На Фандомной Битве некоторые странные читатели почему-то решили, будто главный сюжетный ход, ради которого этот текст и сочинялся, это, оказывается, безобоснуйный внезапный рояль в кустах, над которым следует всячески удивляться. Надеюсь, здесь читатели будут более внимательны и поймут главную авторскую задумку.


* * *


Небо сделалось непроницаемо-голубым, а на юго-западе зацветал холодный жёлтый закат в тонких пёрышках сизых облаков, и слепящее злое солнце медленно катилось вниз, к холодной земле. Завтра будет ветрено. Из-за дальних крыш проступали башни и шпили Каменного Квартала, и чёрная громада древнего замка вспарывала, кажется, самое небо, а из нескольких высоких труб валил дым и стелился над городом.

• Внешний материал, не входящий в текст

-- ==== Sys2Proof/Tests/Slice0.lean ====
section
/-! SUPPORT. Tests: the well-formedness checks refuse, every word written out from 30_encoding.md decodes, one
step of every instruction against 95_test_vectors.md, and a witness for the hypotheses of every statement.
Every expected value is the spec's. -/

namespace Sys2Proof.Tests

set_option Elab.async false

open Sys2Proof Sys2Proof.Machine

/-! ## Well-formedness: each check refuses an ill-formed term -/

theorem test_wf_refcfg : Config.refcfg.wf = true := by decide +kernel

theorem test_wf_cap_zero :
    Config.wf { Config.refcfg with capWords := 0 } = false := by decide +kernel

theorem test_wf_cap_too_large :
    Config.wf { Config.refcfg with capWords := 65536 } = false := by decide +kernel

theorem test_wf_hdr_zero :
    Config.wf { Config.refcfg with hdrWords := 0 } = false := by decide +kernel

theorem test_wf_hdr_four :
    Config.wf { Config.refcfg with hdrWords := 4 } = false := by decide +kernel

theorem test_wf_tag_bit0_clear :
    Config.wf { Config.refcfg with txDataTag := 0x0000 } = false := by decide +kernel

theorem test_wf_tag_in_byte :
    Config.wf { Config.refcfg with txDataTag := 0x0003 } = false := by decide +kernel

theorem test_wf_delay_bits_17 :
    Config.wf { Config.refcfg with delayArgBits := 17 } = false := by decide +kernel

theorem test_wf_delay_base_overlaps :
    Config.wf { Config.refcfg with cwDelayBase := 0xC001 } = false := by decide +kernel

theorem test_wf_trigger_is_data :
    Config.wf { Config.refcfg with cwTrigger := 0x0001 } = false := by decide +kernel

theorem test_wf_eof_is_data :
    Config.wf { Config.refcfg with cwEof := 0x01FF } = false := by decide +kernel

theorem test_wf_timestamp_is_data :
    Config.wf { Config.refcfg with cwTimestamp := 0x0003 } = false := by decide +kernel

theorem test_wf_delay_is_data :
    Config.wf { Config.refcfg with cwDelayBase := 0x0000, delayArgBits := 1 } = false := by decide +kernel

theorem test_wf_trigger_is_eof :
    Config.wf { Config.refcfg with cwTrigger := 0xF000 } = false := by decide +kernel

theorem test_wf_trigger_is_timestamp :
    Config.wf { Config.refcfg with cwTrigger := 0xD000 } = false := by decide +kernel

theorem test_wf_eof_is_timestamp :
    Config.wf { Config.refcfg with cwEof := 0xD000 } = false := by decide +kernel

theorem test_wf_trigger_in_delays :
    Config.wf { Config.refcfg with cwTrigger := 0xC000 } = false := by decide +kernel

theorem test_wf_eof_in_delays :
    Config.wf { Config.refcfg with cwEof := 0xCFFF } = false := by decide +kernel

theorem test_wf_timestamp_in_delays :
    Config.wf { Config.refcfg with cwTimestamp := 0xC064 } = false := by decide +kernel

theorem test_wf_rx_lsb_nine :
    Config.wf { Config.refcfg with rxByteLsb := 9 } = false := by decide +kernel

theorem test_wf_index_beyond_class :
    Config.wf { Config.refcfg with dmap := [⟨.s1, 0x0A, some .fa, 4⟩] } = false := by decide +kernel

theorem test_wf_address_twice :
    Config.wf { Config.refcfg with dmap := [⟨.s1, 0x0A, some .fa, 0⟩, ⟨.s1, 0x0A, none, 0⟩] } = false := by decide +kernel

theorem test_wf_device_twice :
    Config.wf { Config.refcfg with dmap := [⟨.s1, 0x0A, some .fa, 0⟩, ⟨.s1, 0x0B, some .fa, 0⟩] } = false := by decide +kernel

theorem test_wf_shape_of_three :
    Config.wf { Config.refcfg with shapes := [⟨.fa, 0x12, 3, .moves []⟩] } = false := by decide +kernel

theorem test_wf_device_on_two_subnets :
    Config.wf { Config.refcfg with
      dmap := [⟨.s1, 0x0A, some .fa, 0⟩, ⟨.s2, 0x0A, some .fa, 0⟩] } = true := by decide +kernel

theorem test_wf_delay_4096 :
    (Instr.writeDelay ⟨.tx, .s1⟩ 4096).wf Config.refcfg = false := by decide +kernel

theorem test_wf_delay_word_4096 :
    (Instr.txDelayWord 4096).wf Config.refcfg = false := by decide +kernel

theorem test_wf_string_count :
    (Instr.writeString ⟨.tx, .s1⟩ 2 [0x41]).wf Config.refcfg = false := by decide +kernel

theorem test_wf_set_expected_index :
    (Instr.setExpected .fa 4 1).wf Config.refcfg = false := by decide +kernel

theorem test_wf_get_expected_index :
    (Instr.getExpected .hp 6).wf Config.refcfg = false := by decide +kernel

theorem test_wf_devwarn_index :
    (Instr.readDevwarn .hm 6).wf Config.refcfg = false := by decide +kernel

theorem test_wf_timeout_index :
    (Instr.readTimeout .fa 4).wf Config.refcfg = false := by decide +kernel

theorem test_wf_last_index : (Instr.readDevwarn .hm 5).wf Config.refcfg = true := by decide +kernel

/-! ## Decoding: every command's word written out as `op buf sub imm` from R79, and the FIFO words -/

theorem test_decode_write_u8 :
    decode ⟨0x01400000, 0xFFFFFF0A, []⟩ = some (.writeU8 ⟨.tx, .s5⟩ 0x0A) := by decide +kernel

theorem test_decode_write_u16 :
    decode ⟨0x02800000, 0xABCD1234, []⟩ = some (.writeU16 ⟨.rx, .s1⟩ 0x1234) := by decide +kernel

theorem test_decode_write_u32 :
    decode ⟨0x03000000, 0x01020304, []⟩ = some (.writeU32 ⟨.tx, .s1⟩ 0x01020304) := by decide +kernel

theorem test_decode_write_float :
    decode ⟨0x04100000, 0x3F800000, []⟩ = some (.writeFloat ⟨.tx, .s2⟩ 0x3F800000) := by decide +kernel

theorem test_decode_write_string :
    decode ⟨0x05000002, 0, [0x41, 0x42]⟩ = some (.writeString ⟨.tx, .s1⟩ 2 [0x41, 0x42]) := by decide +kernel

theorem test_decode_write_word :
    decode ⟨0x06C00000, 0x12340007, []⟩ = some (.writeWord ⟨.rx, .s5⟩ 0x0007) := by decide +kernel

theorem test_decode_write_crc :
    decode ⟨0x07000000, 0, []⟩ = some (.writeCrc ⟨.tx, .s1⟩) := by decide +kernel

theorem test_decode_write_delay :
    decode ⟨0x08200064, 0, []⟩ = some (.writeDelay ⟨.tx, .s3⟩ 100) := by decide +kernel

theorem test_decode_write_trigger :
    decode ⟨0x09000000, 0, []⟩ = some (.writeTrigger ⟨.tx, .s1⟩) := by decide +kernel

theorem test_decode_mark_end_of_frame :
    decode ⟨0x0A000000, 0, []⟩ = some (.markEndOfFrame ⟨.tx, .s1⟩) := by decide +kernel

theorem test_decode_write_timestamp :
    decode ⟨0x0B000000, 0, []⟩ = some (.writeTimestamp ⟨.tx, .s1⟩) := by decide +kernel

theorem test_decode_mark_start_of_frame :
    decode ⟨0x0C300000, 0, []⟩ = some (.markStartOfFrame ⟨.tx, .s4⟩) := by decide +kernel

theorem test_decode_read_u8 :
    decode ⟨0x10800000, 0, []⟩ = some (.readU8 ⟨.rx, .s1⟩) := by decide +kernel

theorem test_decode_read_u16 :
    decode ⟨0x11900000, 0, []⟩ = some (.readU16 ⟨.rx, .s2⟩) := by decide +kernel

theorem test_decode_read_u32 :
    decode ⟨0x12A00000, 0, []⟩ = some (.readU32 ⟨.rx, .s3⟩) := by decide +kernel

theorem test_decode_read_float :
    decode ⟨0x13B00000, 0, []⟩ = some (.readFloat ⟨.rx, .s4⟩) := by decide +kernel

theorem test_decode_read_string :
    decode ⟨0x1480FFFF, 0, []⟩ = some (.readString ⟨.rx, .s1⟩ 0xFFFF) := by decide +kernel

theorem test_decode_read_crc :
    decode ⟨0x15800000, 0, []⟩ = some (.readCrc ⟨.rx, .s1⟩) := by decide +kernel

theorem test_decode_read_word :
    decode ⟨0x16000000, 0, []⟩ = some (.readWord ⟨.tx, .s1⟩) := by decide +kernel

theorem test_decode_get_index :
    decode ⟨0x20010000, 0, []⟩ = some (.getIndex ⟨.tx, .s1⟩ .read) := by decide +kernel

theorem test_decode_set_index :
    decode ⟨0x21000041, 0, []⟩ = some (.setIndex ⟨.tx, .s1⟩ .write 65) := by decide +kernel

theorem test_decode_set_length :
    decode ⟨0x22800009, 0, []⟩ = some (.setLength ⟨.rx, .s1⟩ 9) := by decide +kernel

theorem test_decode_get_length :
    decode ⟨0x23C00000, 0, []⟩ = some (.getLength ⟨.rx, .s5⟩) := by decide +kernel

theorem test_decode_clear :
    decode ⟨0x24800000, 0, []⟩ = some (.clear ⟨.rx, .s1⟩) := by decide +kernel

theorem test_decode_compute_crc16 :
    decode ⟨0x2500003C, 0xFFFF0005, []⟩ = some (.computeCrc16 ⟨.tx, .s1⟩ 60 5) := by decide +kernel

theorem test_decode_tx_send : decode ⟨0x30400000, 0, []⟩ = some (.txSend .s5) := by decide +kernel

theorem test_decode_parse : decode ⟨0x40C00000, 0, []⟩ = some (.parse 0xC) := by decide +kernel

theorem test_decode_verify_responses :
    decode ⟨0x41000000, 7, []⟩ = some (.verifyResponses) := by decide +kernel

theorem test_decode_set_expected :
    decode ⟨0x420B0005, 0, []⟩ = some (.setExpected .hm 5 3) := by decide +kernel

theorem test_decode_get_expected :
    decode ⟨0x43040005, 0, []⟩ = some (.getExpected .hp 5) := by decide +kernel

theorem test_decode_clear_expected :
    decode ⟨0x44000000, 0, []⟩ = some (.clearExpected) := by decide +kernel

theorem test_decode_read_status :
    decode ⟨0x45000000, 0, []⟩ = some (.readStatus) := by decide +kernel

theorem test_decode_read_devwarn :
    decode ⟨0x46080001, 0, []⟩ = some (.readDevwarn .hm 1) := by decide +kernel

theorem test_decode_read_timeout :
    decode ⟨0x47000001, 0, []⟩ = some (.readTimeout .fa 1) := by decide +kernel

theorem test_decode_clear_warnings :
    decode ⟨0x48000000, 0, []⟩ = some (.clearWarnings) := by decide +kernel

theorem test_decode_read_rxts :
    decode ⟨0x49A00000, 0, []⟩ = some (.readRxts .s3) := by decide +kernel

theorem test_decode_read_faultcmd :
    decode ⟨0x4A000000, 0, []⟩ = some (.readFaultcmd) := by decide +kernel

theorem test_refuse_op_zero : decode ⟨0x00000000, 0, []⟩ = none := by decide +kernel

theorem test_refuse_op_0d : decode ⟨0x0D000000, 0, []⟩ = none := by decide +kernel

theorem test_refuse_op_4b : decode ⟨0x4B000000, 0, []⟩ = none := by decide +kernel

theorem test_refuse_reserved_buf : decode ⟨0x01500000, 0, []⟩ = none := by decide +kernel

theorem test_refuse_sub_of_write : decode ⟨0x01010000, 0, []⟩ = none := by decide +kernel

theorem test_refuse_imm_of_write : decode ⟨0x01000001, 0, []⟩ = none := by decide +kernel

theorem test_refuse_selector_two : decode ⟨0x20020000, 0, []⟩ = none := by decide +kernel

theorem test_refuse_send_of_rx : decode ⟨0x30800000, 0, []⟩ = none := by decide +kernel

theorem test_refuse_rxts_of_tx : decode ⟨0x49000000, 0, []⟩ = none := by decide +kernel

theorem test_refuse_class_three : decode ⟨0x420D0000, 0, []⟩ = none := by decide +kernel

theorem test_refuse_sub_of_get : decode ⟨0x43010000, 0, []⟩ = none := by decide +kernel

theorem test_refuse_buf_of_verify : decode ⟨0x41100000, 0, []⟩ = none := by decide +kernel

theorem test_refuse_bytes_of_write : decode ⟨0x01000000, 0, [1]⟩ = none := by decide +kernel

theorem test_decode_tx_data_word :
    decodeTx Config.refcfg 0x0015 = some (.txDataWord 0x0A) := by decide +kernel

theorem test_decode_tx_delay_word :
    decodeTx Config.refcfg 0xC064 = some (.txDelayWord 100) := by decide +kernel

theorem test_decode_tx_trigger_word :
    decodeTx Config.refcfg 0xE000 = some .txTriggerWord := by decide +kernel

theorem test_decode_tx_eof_word :
    decodeTx Config.refcfg 0xF000 = some .txEofWord := by decide +kernel

theorem test_decode_tx_timestamp_word :
    decodeTx Config.refcfg 0xD000 = some .txTimestampWord := by decide +kernel

theorem test_unclassified_word : decodeTx Config.refcfg 0xBEEF = none := by decide +kernel

theorem test_decode_rx_length_word :
    decodeRx Config.refcfg 0 0x0007 = .rxLengthWord 7 := by decide +kernel

theorem test_decode_rx_timestamp_word :
    decodeRx Config.refcfg 1 0x1234 = .rxTimestampWord 0x1234 := by decide +kernel

theorem test_decode_rx_data_word :
    decodeRx Config.refcfg 2 0x0015 = .rxDataWord 0x0A := by decide +kernel

theorem test_table_command :
    decodeTableWord 64 0x0000000A01000000 = some (.writeU8 ⟨.tx, .s1⟩ 0x0A) := by decide +kernel

theorem test_table_string :
    decodeTableWord 32 0x05000002 = some (.writeString ⟨.tx, .s1⟩ 2 [0, 0]) := by decide +kernel

theorem test_table_fifo_word : decodeTableWord 16 0xE000 = some .txTriggerWord := by decide +kernel

/-! ## One step of every instruction (95_test_vectors.md section 3) -/

/-- Words from index 0 on. -/
def cells (ws : List Word) : Memory := ws.zipIdx.map fun p => (p.2, p.1)

/-- A buffer holding these words, its write cursor and its length after them. -/
def filled (ws : List Word) : Buffer :=
  ⟨cells ws, BitVec.ofNat 16 ws.length, 0, BitVec.ofNat 16 ws.length, 0⟩

/-- Reset, then TX1 holding these words. -/
def tx1 (ws : List Word) : State := { State.reset with tx := State.reset.tx.set .s1 (filled ws) }

/-- Reset, then RX1 holding these words (`LOAD_RX RX1`). -/
def rx1 (ws : List Word) : State := { State.reset with rx := State.reset.rx.set .s1 (filled ws) }

/-- EXP[FA][0] set to 1 before. -/
def owed (s : State) : State := { s with exp := s.exp.set .fa 0 1 }

/-- TX1 with its write cursor there and nothing written. -/
def tx1At (k : Word) : State :=
  { State.reset with tx := State.reset.tx.set .s1 { Buffer.reset with widx := k } }

/-- The next state of an outcome, if it is one. -/
def nextOf : Host.Outcome State Fault Refusal → Option State
  | .next t => some t
  | .fault _ | .refused _ => none

/-- The state after one step on this transaction. -/
def after (cmd arg : DWord) (bytes : List Byte) (s : State) : Option State :=
  nextOf (step (s.offer ⟨cmd, arg, bytes⟩))

/-- What a test reads of TX1: its words and write cursor. -/
def tx1Of (t : State) : Memory × Word := (t.tx.s1.mem, t.tx.s1.widx)

/-- What a test reads of a fault: FATAL, FCAUSE, FCMD. -/
def faultOf (t : State) : Bool × BitVec 4 × DWord := (t.fatal, t.fcause, t.fcmd)

/-- The status frame `st` of FA 0 as a record with timestamp 0x1234. -/
def recSt : List Word :=
  [0x0007, 0x1234, 0x0015, 0x0025, 0x0003, 0x0001, 0x000B, 0x0051, 0x0175]

/-- The class-code-3 frame `cls3` as a record with timestamp 0x000A. -/
def recCls3 : List Word :=
  [0x0007, 0x000A, 0x00C7, 0x0025, 0x0003, 0x0001, 0x000B, 0x00E9, 0x0167]

/-- The reference frame's six bytes as data words (R106). -/
def refWords : List Word := [0x0003, 0x0007, 0x0001, 0x0001, 0x0001, 0x0015]

theorem test_write_u8 :
    (after 0x01000000 0x0A [] State.reset).map tx1Of =
      some ([(0, 0x0015)], 1) := by decide +kernel

theorem test_write_u8_full :
    (after 0x01000000 1 [] (tx1At 64)).map faultOf =
      some (true, 1, 0x01000000) := by decide +kernel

Самое время обратиться к Дочери Сумрака, Императрице Теней, ведь скоро наступит её час. То есть, нет. На закате в силу вступит Азура, Лунная Тень, Королева Ночного Неба, ведь она царствует над сумерками, над рассветом и закатом... Владычицы Даэдра, похоже, никак не могут поделить между собой нравящееся им время суток, или просто красивые имена, которыми должны называть их смертные почитатели. Нет, это здесь, в обиталище тёмных эльфов, стоят в каждом доме жертвенники Азуре, Боэтии и Мефале, это их божества, не альтмерские вовсе, не говоря уж о Ноктюрнал, капризной и непостоянной дарительнице удачи, которой поклоняются лишь воры, плуты и мошенники.

И она прошептала:

— Ауриэль, Великий Дракон, не оставь нас, слышишь?

Слёзы вновь покатились по щекам, совсем как днём на кладбище. Ну да пускай. Всё равно никто не увидит. Разве только привяжется стражник или какой-нибудь пьяный дурак, а то и выскочит из-за угла вор или убийца.

Пора уходить отсюда. Прочь из этой грязной помойки, обиталища нерадивых нытиков и неудачников. Сами эти стены прокляты, пропитаны горем и ненавистью. Но ноги настойчиво не хотели идти, она никак не могла заставить себя отлипнуть от холодной шершавой стены и сдвинуться с места.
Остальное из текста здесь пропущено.